TASK ITEM: Give the number of lines in the data that hold the word "blocks", and nothing else.

####

-- ==== Sys2Proof/WellFormed.lean ====
section
/-!
DEFINITION. When a command's operands have a shape the manual gives them: what its types do not say already. The lists of a
slot's measurements also have to fit the frame that runs, which the commands check themselves (log 7).
-/
namespace Sys2Proof

/-- The windows of a NOISE slot: two for each surveyed set, 26 channels in each (R107). -/
def windowsOk (w : List (List Samples)) : Bool :=
  w.length % 2 == 0 && decide (w.length ≤ 6) && w.all (fun x => x.length == 26)

/-- Crossing times of one line, in ticks of the SELF slot, do not fall. -/
def rising : List Nat → Bool
  | a :: b :: l => decide (a ≤ b) && rising (b :: l)
  | _ => true

/-- The bits of a character: 10 or 11, each with one sample in TILE mode or three in WIRE mode (R226, R231, R232). -/
def charOk (bits : List (List Bool)) : Bool :=
  (bits.length == 10 || bits.length == 11) && (bits.all (fun b => b.length == 1) || bits.all (fun b => b.length == 3))

/-- A command is well formed. -/
def wellFormed : Instr → Bool
  | .powerOn => true
  | .brownOut => true
  | .brownOutRecovery => true
  | .nvmInhibit => true
  | .nvmInhibitClear => true
  | .resetPin => true
  | .testenHold _ => true
  | .vioAbsent => true
  | .vioPresent => true
  | .refloss => true
  | .referenceQualified => true
  | .resetRelease => true
  | .pllLock bist => bist.all (fun f => decide (1 ≤ f.cls.toNat) && decide (f.cls.toNat ≤ 5))
  | .linkQuietEnd => true
  | .refrdy => true
  | .csWake => true
  | .linkStartEdgeWake _ => true
  | .ladderWake _ => true
  | .encoderEdgeWake _ => true
  | .rtcAlarm => true
  | .dozeEntrySwitchover _ => true
  | .dozeEntryAbandon => true
  | .dozeEntryRetry => true
  | .runIdleElapsed => true
  | .quietIdleElapsed => true
  | .bareIdleElapsed => true
  | .frameBoundary => true
  | .noiseSlot windows gains => windowsOk windows && (gains.isEmpty || gains.length == 26)
  | .mutualSlot scan _ =>
    (scan.pre.isEmpty && scan.steps.isEmpty && scan.tail.isEmpty) ||
    (scan.pre.length == 26 && scan.steps.length == 32 && scan.steps.all (fun x => x.length == 26) && scan.tail.length == 26)
  | .selfSlot crossings => (crossings.isEmpty || crossings.length == 56) && crossings.all rising
  | .seamSlot legs => legs.isEmpty || legs.length == 32
  | .computeSlot => true
  | .seamDDeadline _ => true
  | .seamXDeadline _ => true
  | .reportSlot => true
  | .keeperEvaluation => true
  | .watchBurst counts => decide (counts.length ≤ 4) && counts.all (fun v => v.all (fun n => decide (1 ≤ n)))
  | .sarConversionDone _ => true
  | .batteryLowRepeat => true
  | .systemSequenceRun => true
  | .userSequenceRun => true
  | .keyLong _ _ => true
  | .keyStuck _ _ => true
  | .ladderFault _ => true
  | .ladderArm _ => true
  | .ladderWakeSpurious _ => true
  | .ladderMaskEnd _ => true
  | .encoderTransition _ _ _ => true
  | .encoderReport _ => true
  | .combinationA => true
  | .combinationB => true
  | .provisioningHold => true
  | .presenceEnd => true
  | .provPin => true
  | .linkCharacter _ _ bits => charOk bits
  | .linkFrameEnd _ => true
  | .linkTransmit _ _ => true
  | .linkConfigApply _ => true
  | .linkHuntStart _ => true
  | .lineLive _ => true
  | .lineBreak _ => true
  | .lineBreakClear _ => true
  | .severed _ => true
  | .echoCharacter _ => true
  | .echoTimeout _ => true
  | .linkWakeSpurious _ => true
  | .linkWakeMaskEnd _ => true
  | .data _ _ packet => decide (packet.length ≤ 1048)
  | .ack _ _ => true
  | .nak _ _ _ => true
  | .ackTimeout _ => true
  | .nakBusyRepeat _ => true
  | .hello _ _ _ => true
  | .helloPeriodic => true
  | .join _ _ _ _ => true
  | .admission _ _ _ => true
  | .sync _ _ body => decide (body.grants.length ≤ 8)
  | .syncSend => true
  | .syncLost => true
  | .timekeeperClaim => true
  | .xtrimAdjust => true
  | .seamH _ _ _ => true
  | .seamD _ _ body => decide (body.nodes.length ≤ 400)
  | .seamX _ _ body => decide (body.matched.length ≤ 127) && body.blocks.all (fun b => decide (b.syms.length ≤ 8))
  | .ka _ _ => true
  | .keepaliveSend _ => true
  | .keepaliveLoss _ => true
  | .doze _ _ _ => true
  | .echoReq _ _ => true
  | .wake _ _ _ _ _ => true
  | .quickset _ => true
  | .ready _ => true
  | .delayProbe _ _ => true
  | .wakeThroughTimeout _ => true
  | .delayMeasure _ => true
  | .panelRootElection => true
  | .hedgeRootElection => true
  | .joinReq _ _ _ sponsorPort => decide (sponsorPort.toNat < 6)
  | .joinGrant _ => true
  | .joinRefuse _ _ => true
  | .joinRetry => true
  | .hedgeRoster r => decide (r.tiles.length ≤ 85)
  | .tileReport _ r => decide (r.surveys.length ≤ 3) && decide (r.idsReq.toNat ≤ 10)
  | .frameTimingStop => true
  | .loss _ r => decide (r.port.toNat < 6)
  | .lossDecision => true
  | .contactIdFree _ => true
  | .panelAdvert a => decide (a.blocks.length ≤ 128) && decide (a.singles.length < 256)
  | .panelAdvertPeriodic => true
  | .panelGrant g => decide (g.blocks.length ≤ 128) && decide (g.singles.length < 256)
  | .panelRequestRetry => true
  | .hedgeRoutes entries => decide (entries.length ≤ 64)
  | .rootHandover => true
  | .relayWaitExpiry _ => true
  | .rptPacket packet => decide (packet.length ≤ 1048)
  | .rptSend _ => true
  | .transactionStart _ _ => true
  | .transactionEnd _ => true
  | .registerWrite _ _ => true
  | .hoststatWrite _ => true
  | .attnsrcWrite _ => true
  | .req _ => true
  | .floor _ => true
  | .hostctlReset _ => true
  | .pktinWrite _ => true
  | .pktoutRead _ => true
  | .pktoutlvlRead _ => true
  | .wakesrcRead _ => true
  | .encstatRead _ => true
  | .htfc0Read _ => true
  | .sarminRead _ => true
  | .rtc0Read _ => true
  | .linkstatRead _ => true
  | .linkdataRead _ => true
  | .linkdataWrite _ => true
  | .linkselWrite _ => true
  | .op _ => true
  | .txbrk _ => true
  | .flush _ => true
  | .start _ => true
  | .close _ => true
  | .useqSettingsWrite addr _ => decide (0x1E ≤ addr.toNat) && decide (addr.toNat ≤ 0x23)
  | .sarurg _ => true
  | .getInfo _ payload => decide (payload.length ≤ 1024)
  | .getState _ payload => decide (payload.length ≤ 1024)
  | .setState _ payload => decide (payload.length ≤ 1024)
  | .reset _ payload => decide (payload.length ≤ 1024)
  | .resetCommandExecute => true
  | .getFresh _ payload => decide (payload.length ≤ 1024)
  | .profileRead _ payload => decide (payload.length ≤ 1024)
  | .profileWrite _ payload => decide (payload.length ≤ 1024)
  | .transferAbandon => true
  | .profileCommit _ payload => decide (payload.length ≤ 1024)
  | .nvmOperationDone _ => true
  | .profileGen _ payload => decide (payload.length ≤ 1024)
  | .provKey _ payload => decide (payload.length ≤ 1024)
  | .tenantDefine _ payload => decide (payload.length ≤ 1024)
  | .tenantRemove _ payload => decide (payload.length ≤ 1024)
  | .tenantGet _ payload => decide (payload.length ≤ 1024)
  | .hedgeKey _ payload => decide (payload.length ≤ 1024)
  | .zones _ payload => decide (payload.length ≤ 1024)
  | .templates _ payload => decide (payload.length ≤ 1024)
  | .gestureFields _ payload => decide (payload.length ≤ 1024)
  | .wakeConfig _ payload => decide (payload.length ≤ 1024)
  | .framePlan _ payload => decide (payload.length ≤ 1024)
  | .senseLines _ payload => decide (payload.length ≤ 1024)
  | .compCodes _ payload => decide (payload.length ≤ 1024)
  | .compSeek _ payload => decide (payload.length ≤ 1024)
  | .seekStart => true
  | .seekTimeout => true
  | .baselineCapture _ payload => decide (payload.length ≤ 1024)
  | .nodeFields _ payload => decide (payload.length ≤ 1024)
  | .trackFields _ payload => decide (payload.length ≤ 1024)
  | .swing _ payload => decide (payload.length ≤ 1024)
  | .selfFields _ payload => decide (payload.length ≤ 1024)
  | .nodeMap _ payload => decide (payload.length ≤ 1024)
  | .noise _ payload => decide (payload.length ≤ 1024)
  | .sampleView _ payload => decide (payload.length ≤ 1024)
  | .selfTest _ payload => decide (payload.length ≤ 1024)
  | .telemetry _ payload => decide (payload.length ≤ 1024)
  | .wearMap _ payload => decide (payload.length ≤ 1024)
  | .linkCounts _ payload => decide (payload.length ≤ 1024)
  | .faults _ payload => decide (payload.length ≤ 1024)
  | .ladders _ payload => decide (payload.length ≤ 1024)
  | .encoders _ payload => decide (payload.length ≤ 1024)
  | .keyStatus _ payload => decide (payload.length ≤ 1024)
  | .comboRead _ payload => decide (payload.length ≤ 1024)
  | .routes _ payload => decide (payload.length ≤ 1024)
  | .linkConfig _ payload => decide (payload.length ≤ 1024)
  | .rawLink _ payload => decide (payload.length ≤ 1024)
  | .discover _ payload => decide (payload.length ≤ 1024)
  | .roster _ payload => decide (payload.length ≤ 1024)
  | .renumber _ payload => decide (payload.length ≤ 1024)
  | .repairStatus _ payload => decide (payload.length ≤ 1024)
  | .coppiceSet _ payload => decide (payload.length ≤ 1024)
  | .coppiceClear _ payload => decide (payload.length ≤ 1024)
  | .fingerprint _ payload => decide (payload.length ≤ 1024)
  | .bgTask _ payload => decide (payload.length ≤ 1024)
  | .deferredCommandApply => true
  | .sliceCalibrationDone _ _ _ => true
  | .sliceHandoverForced _ => true
  | .slicecalDue _ => true
  | .dailySelftestDue => true
  | .selftestForced => true
  | .selftestConfirm => true
  | .suspectSelftest => true
  | .deferForced _ => true
  | .nvmScrub row _ => decide (row < 272)
  | .nvmRefresh row _ => decide (row < 272)
  | .telemetryFlush => true
  | .nvmFragile => true
  | .falseStart _ => true
  | .linkFrameSent _ => true
  | .fingerprintTimeout => true
  | .selfTestTimeout => true
  | .otpProgramDone _ => true
  | .provRelease => true
  | .retentionRecordLost => true
  | .overclk => true

end Sys2Proof
end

####

WRITTEN RESPONSE: 3